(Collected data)
/-! ### The owner's update (R200 to R202) -/

/-- An owner's blocks of a layer in ascending order. -/
def ownedIn (red : Reduction) (l : Nat) : List OwnedBlock := red.owned.filter fun o => o.layer == l

/-- Blocks of a layer with their places in the packed tensors: block, first packed element. -/
def packed (c : Chart) (m : Manifest) : Nat → List OwnedBlock → List (OwnedBlock × WireBlock × Nat)
  | _, [] => []
  | pos, o :: l =>
    match wireBlock c m o.g with
    | some b => (o, b, pos) :: packed c m (pos + b.size) l
    | none => packed c m pos l

/-- Mean gradient of an element (R200). -/
def meanGrad (r : ResultMsg) (j : Nat) : Num :=
  let v := (r.sums.getD j 0).toInt
  match r.nCounted.toNat with
  | 0 => .zero
  | n => quot32 v n (sByte r.eAg - 6)

/-- An element's masters and moments. -/
structure OptElem where
  w : Num
  m : Num
  v : Num

/-- The result buffers of a layer (R198, Table 8-6): a_tensor of its optimizer cue. -/
def bufferTensor (c : Chart) (l : Nat) : Option Tensor :=
  match (c.cues.flatMap fun p => p.2).find? fun q => q.kind == 4 && decide (10 ≤ q.kernel) && q.layer == l with
  | some q => tensorOf c q.aTensor
  | none => none

/-- Memory key of an owned block's buffer. -/
def ownedKey (y : Site) (o : OwnedBlock) : Option Nat :=
  match o.buffer with
  | some (t, k) => bufferKey y.slot (placesOf y.chart y.inst t) k
  | none => none

/-- The sums that an owned block's buffer holds, after the 832-byte header of Table 8-4. -/
def bufferSums (y : Site) (m : List Host.Cell) (o : OwnedBlock) (n : Nat) : List Word :=
  match ownedKey y o with
  | some key => (List.range n).map fun j => BitVec.ofNat 32 (leNat (readBytes m (key + 832 + 4 * j) 4))
  | none => []

/-- Hyper-parameters of Table 8-6, in its order. -/
def hyper (y : Site) (m : List Host.Cell) (t : Option Tensor) (k : Nat) : Num := vecNum y m t k

/-- sign(x), with sign(0) = 0. -/
def signN (x : Num) : Num := if x = .nan then .nan else if x.isZero then .zero else if x.isNeg then .fin (-1) 0 else .one

/-- One element's update (R201). -/
def optStep (kernel : Nat) (hp : Nat → Num) (f bc1 bc2 : Num) (x : OptElem) (g : Num) : OptElem :=
  let lrt := nneg (fmul (hp 0) f)
  if kernel = 10 then
    let m := ffma (hp 1) x.m (fmul (hp 3) g)
    let v := ffma (hp 2) x.v (fmul (hp 4) (fmul g g))
    let d := fmul (fmul m (recipN bc1)) (rsqrtN (fadd (fmul v (recipN bc2)) (hp 5)))
    { w := ffma lrt (ffma (hp 6) x.w d) x.w, m := m, v := v }
  else if kernel = 11 then
    let m := ffma (hp 7) x.m g
    { x with w := ffma lrt (ffma (hp 6) x.w m) x.w, m := m }
  else
    let d := signN (ffma (hp 1) x.m (fmul (hp 3) g))
    { x with w := ffma lrt (ffma (hp 6) x.w d) x.w, m := ffma (hp 2) x.m (fmul (hp 4) g) }

/-- A block is updated: it has a result, and skip update does not exclude it. -/
def updates (d : CollDesc) (o : OwnedBlock) : Option ResultMsg :=
  match o.result with
  | none => none
  | some r => if d.flags.getLsbD 2 && !(r.poison == 0 && r.overflow == 0) then none else some r

/-- The descriptor that stands where no collective descriptor has the number. -/
def noDesc (id : Nat) : CollDesc :=
  { id := id, command := 0, flags := 0, timeout := 1, quorum := 1, retryLimit := 0, retryGap := 1, hopTimeout := 1, timers := 1,
    signalCtr := 0xFF, signalRoute := 0 }

/-- The collective descriptor with a number. -/
def collDesc (c : Chart) (id : Nat) : CollDesc := (c.collectives.find? fun d => d.id == id).getD (noDesc id)

/-- Copy one weight unit's bytes into the staging tensor at packed elements `pos` on. -/
def stageBytes (y : Site) (here : Placement → Bool) (out : Tensor) (pos : Nat) (b : Bytes) (n : Nat) (m : List Host.Cell) : List Host.Cell :=
  let f := y.format out
  let v := leNat (if isMx f then b.drop 1 else b)
  let m := (List.range n).foldl (fun m k => writeElem y here out (pos + k) (v / 2 ^ (elemBits f * k) % 2 ^ elemBits f) m) m
  if isMx f && elemHere y here out pos then writeSide y out.scaleId (unitOf out pos) (byteAt b 0).toNat m else m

■ Assigned task ■
All lines above that contain the word "ownedKey" are to be copied.

■ Answer to this task ■
def ownedKey (y : Site) (o : OwnedBlock) : Option Nat :=
  match ownedKey y o with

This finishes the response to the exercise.